(584n) Synthesis of Selectively Functionalized Large Pore Silica Materials for Protein and Small Molecule Capture
The interaction of proteins with mesoporous silica is of interest for the development of novel platforms for drug delivery, chemical synthesis, and sensing. Recent advances in the synthesis of mesoporous silica via surfactant templating have provided access to a range of pore sizes and particle morphologies that allow for the design of tailored mesoporous structures for protein encapsulation. A major challenge in the design of these mesoporous structures is identifying the location of the protein (surface or pore associated) in order to interpret the effect of the local environment on protein activity or stability. Another challenge is functionalizing the silica surface to provide favorable surface interactions or reduce nonspecific interactions with solutes or proteins at the silica surface. Accessibility of pore loaded proteins with small molecules also needs to be addressed with a goal of optimizing protein availability to interactions with small molecule ligands.
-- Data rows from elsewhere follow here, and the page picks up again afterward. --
/-- Where a queue can give a record: the head moves on; a record that keeps every limit makes a grid with the context's next launch number,
and another sets BAD and makes none. A team's next pending record makes a child grid at the lesser of its priority and the root's and
advances the launch barrier's phase. A placement makes a team with zeroed memory whose waves all stand Ready at the entry with zero
registers and the argument in s0 and s1; a grid that has waited 1 ms for a core, its context live and not held and its area with room,
reserves; one whose area has no room does not. A grid whose queue is disabled is not placed (log entry 79, the model's reading), nor is
one while a launch queue of higher priority has a record to give. A pooled task, and an eligible task of a graph without a pass mark,
become a grid of the die's task unit; a marked one takes its turn: its mark clears and its ropes point away. A team with no wave,
command or request retires, or awaits its children. (R308, R309, R310, R312, R57, R313, R311, R315, R319, R52, R55) -/
def Obligations.DispatcherAndTaskSteps : Prop :=
  (∀ q s, s.canTake q = true →
    let x := s.queue q
    let ctx := (x.cfg.extractLsb' 16 4).toNat
    let pa := x.recordAt
    let r := parseLaunch (s.l2Read (s.selfAddressed pa) 64)
    s.backed (s.selfAddressed pa) = true → s.poisonAt pa 64 = none →
    (s.launchOk ctx (.queue q) r = true →
      ∃ t, exec (.dispatcherTakeRecord q) s = .next t ∧
        { t with queues := s.queues, ctxs := s.ctxs, grids := s.grids, nextGrid := s.nextGrid } = s ∧
        (∀ j, t.queue j = if j = q then { x with head := x.head + 1 } else s.queue j) ∧
        (∀ c, t.ctx c = if c = ctx then { s.ctx c with launchIssued := (s.ctx c).launchIssued + 1,
                                                       launchOut := (s.ctx c).launchOut ++ [(s.ctx c).launchIssued + 1] } else s.ctx c) ∧
        t.nextGrid = s.nextGrid + 1 ∧ (∀ g, g ≠ s.nextGrid → t.grids.find? g = s.grids.find? g) ∧
        ∃ g, t.grids.find? s.nextGrid = some g ∧ g.ctx = ctx ∧ g.record = r ∧ g.num = (s.ctx ctx).launchIssued + 1 ∧
          g.prio = (x.cfg.extractLsb' 8 3).toNat ∧ g.source = .queue q ∧ g.next = 0 ∧ g.retired = 0 ∧ g.depth = 1) ∧
    (s.launchOk ctx (.queue q) r = false → s.completionOk ctx (.queue q) r.completion = false → r.external = false →
      ∃ t, exec (.dispatcherTakeRecord q) s = .next t ∧ { t with queues := s.queues } = s ∧
        ∀ j, t.queue j = if j = q then { x with head := x.head + 1, cfg := x.cfg ||| 0x40000000 } else s.queue j)) ∧
  (∀ k (x : Taken) rest s, (s.teams.find? k).isSome → (s.team k).pending = x :: rest → s.headOpen (.child k) (s.team k).ctx = false →
    (s.team k).state = .resident → 32 ≤ (s.team k).alloc → s.Unwaited (.team k 0) →
    ∃ t, exec (.pendingLaunchTake k) s = .next t ∧ { t.calm with teams := s.teams, grids := s.grids, nextGrid := s.nextGrid } = s.calm ∧
      (∀ j, j ≠ k → t.team j = s.team j) ∧ { t.team k with tmem := (s.team k).tmem } = { s.team k with pending := rest } ∧
      t.bar (.team k 0) = { s.bar (.team k 0) with phase := (s.bar (.team k 0)).phase + 1 } ∧
      (∀ a, 32 ≤ a → (t.team k).tmem.get a 0 = (s.team k).tmem.get a 0) ∧ (∀ g, g ≠ s.nextGrid → t.grids.find? g = s.grids.find? g) ∧
      ∃ g, t.grids.find? s.nextGrid = some g ∧ g.ctx = (s.team k).ctx ∧ g.record = x.record ∧ g.num = x.num ∧ g.bar = x.bar ∧ g.source = .child k ∧
        g.prio = min x.record.prio (s.team k).root ∧ g.depth = (s.team k).depth + 1 ∧ g.next = 0 ∧ g.retired = 0) ∧
  (∀ gk g lin c s, s.grids.find? gk = some g → g.pendingTeam = some lin → s.target gk g = some c → s.mayPlace gk g = true →
    ∃ t x, exec (.teamPlacement gk) s = .next t ∧ t.mem = s.mem ∧ t.nextTeam = s.nextTeam + 1 ∧ t.teams.find? s.nextTeam = some x ∧
      x.core = c ∧ x.ctx = g.ctx ∧ x.lin = lin ∧ x.state = .resident ∧ x.tmem = [] ∧ x.alloc = (g.record.tmem + 159) / 128 * 128 ∧
      x.vcount = g.record.vregs ∧ x.scount = g.record.sregs ∧ x.pool = g.record.pool ∧ x.task = g.task ∧
      (∀ k, k / 64 ≠ s.nextTeam → k < s.nextTeam * 64 → t.waves.find? k = s.waves.find? k) ∧
      (∀ k, k ≠ s.nextTeam → t.teams.find? k = s.teams.find? k) ∧
      ∀ wid, wid < g.record.waves → ∃ w, t.waves.find? (s.nextTeam * 64 + wid) = some w ∧ w.vb = 0 ∧ w.sb = 0 ∧
        w.trapvec = (s.ctx g.ctx).tvdef &&& ~~~ (3#64) ∧ w.fcsr = 0 ∧ w.wstat = 0 ∧
        (∀ l, l < 32 → (w.lane l).life = .ready ∧ (w.lane l).pc = g.record.entry ∧ (w.lane l).handler = false ∧ ∀ r, (w.lane l).reg r = 0) ∧
        (2 ≤ g.record.sregs → w.sreg 0 = lo32 g.record.arg ∧ w.sreg 1 = hi32 g.record.arg)) ∧
  (∀ gk g t0 s, s.grids.find? gk = some g → g.waitSince = some t0 → t0 + s.mod.mhz * 1000 ≤ s.clk → s.wantsCore gk g = true → s.target gk g = none →
    ∃ t, exec (.placementReserveTimeout gk) s = .next t ∧ { t with grids := s.grids } = s ∧
      ∀ k, t.grids.find? k = if k = gk then some { g with reserved := true } else s.grids.find? k) ∧
  (∀ gk g s, s.grids.find? gk = some g → s.imagePlaces g.ctx (g.team gk 0).imageSize = [] → exec (.placementReserveTimeout gk) s = .next s) ∧
  (∀ gk g q s, s.grids.find? gk = some g → ((g.source = .queue q ∧ (s.queue q).enabled = false) ∨
    (q < 64 ∧ s.canTake q = true ∧ g.prio < ((s.queue q).cfg.extractLsb' 8 3).toNat)) → exec (.teamPlacement gk) s = .next s) ∧
  (∀ d ctx num (r : TaskRec) rest s, (s.unit d ctx).pool = (num, r) :: rest → s.headOpen (.task d) ctx = false →
    ∃ t g, exec (.taskLaunch d ctx) s = .next t ∧ { t with dies := s.dies, grids := s.grids, nextGrid := s.nextGrid } = s ∧
      t.unit d ctx = { s.unit d ctx with pool := rest } ∧ t.grids.find? s.nextGrid = some g ∧ g.ctx = ctx ∧ g.source = .task d ∧
      g.record.teams = 1 ∧ g.record.entry = r.entry ∧ g.record.arg = r.arg ∧ g.record.waves = r.waves ∧ g.record.tmem = r.kib * 1024 ∧
      g.task = some { die := d, num := num, task := r, graph := false, idx := 0 }) ∧
  (∀ d ctx gid i (g : Graph) x s, (s.die d).graph gid = some g → g.ctx = ctx → g.pick = some i → g.task i = some x → x.mark = false →
    s.headOpen (.task d) ctx = false →
    ∃ t h, exec (.erTaskPick d ctx gid) s = .next t ∧ { t with dies := s.dies, grids := s.grids, nextGrid := s.nextGrid } = s ∧
      (t.die d).graph gid = some { g with tasks := g.tasks.set i { x with running := true } } ∧ t.grids.find? s.nextGrid = some h ∧
      h.ctx = ctx ∧ h.source = .task d ∧ h.record.entry = x.task.entry ∧
      h.task = some { die := d, num := 0, task := x.task, graph := true, idx := i }) ∧
  (∀ d ctx gid i (g : Graph) x s, (s.die d).graph gid = some g → g.ctx = ctx → g.pick = some i → g.task i = some x → x.mark = true →
    x.turns + 1 < g.rounds →
    ∃ t h, exec (.erTaskPass d ctx gid) s = .next t ∧ (t.die d).graph gid = some h ∧
      h.task i = some { x with mark := false, turns := x.turns + 1, running := false } ∧ (∀ j, j ≠ i → h.task j = g.task j) ∧
      ∀ j r, g.ropes[j]? = some r → h.ropes[j]? = some (if j ∈ x.ropes then { r with towardB := decide (r.a = i) } else r)) ∧
  ∀ k x s, s.teams.find? k = some x → (∀ p ∈ s.waves, p.1 / 64 ≠ k) → s.hasCommands k = false →
    (∀ p ∈ (s.core x.core).bins, p.2.team = k → p.2.args = []) → x.state = .resident → x.task = none →
    (x.children = 0 → s.grids.find? x.grid = none →
      ∃ t, exec (.teamRetire k) s = .next t ∧ t.teams.find? k = none ∧ (∀ j, j ≠ k → t.teams.find? j = s.teams.find? j) ∧
        ∀ a, Memory.read t.mem a = s.settled x.core a) ∧
    (x.children ≠ 0 →
      ∃ t y, exec (.teamRetire k) s = .next t ∧ t.teams.find? k = some y ∧ y.state = .awaiting ∧ y.tmem = x.tmem ∧ y.core = x.core ∧
        (∀ j, j ≠ k → t.teams.find? j = s.teams.find? j) ∧ (t.core x.core).active.owner ≠ some k ∧ (t.core x.core).shadow.owner ≠ some k)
Amino-propyl silanes are a primary functionalization agent for silica, leading to organic-inorganic composites that can be easily chemically modified. Although previous research groups have demonstrated the ability to surface functionalize mesoporous materials, the pore sizes of the functionalized materials were not sufficiently large for protein capture. The silica platforms used in this experiment are synthesized via a mixed surfactant template approach, where the desired pore size (> 7 nm) is achieved through temperature tunable hydrothermal aging during synthesis. A new, facile method for surface functionalization is demonstrated, along with the ability to capture fluorescently tagged proteins within the mesoporous structure of the particles. The confirmation of external functionalization is performed via fluorescein isothiocyanate (FITC) tagging of the selectively functionalized amino propyl silanes, and subsequent imaging in confocal scanning laser microscopy. Pore sizes capable of protein loading are demonstrated via localization of diffused Rhodamine B (RB) tagged proteins within individual particles also using confocal scanning laser microscopy. Finally, Fluorescence Resonance Energy Transfer (FRET) between RB tagged proteins and a small molecule probe (fluorescein) is used to confirm the accessibility of pore loaded proteins within the pore.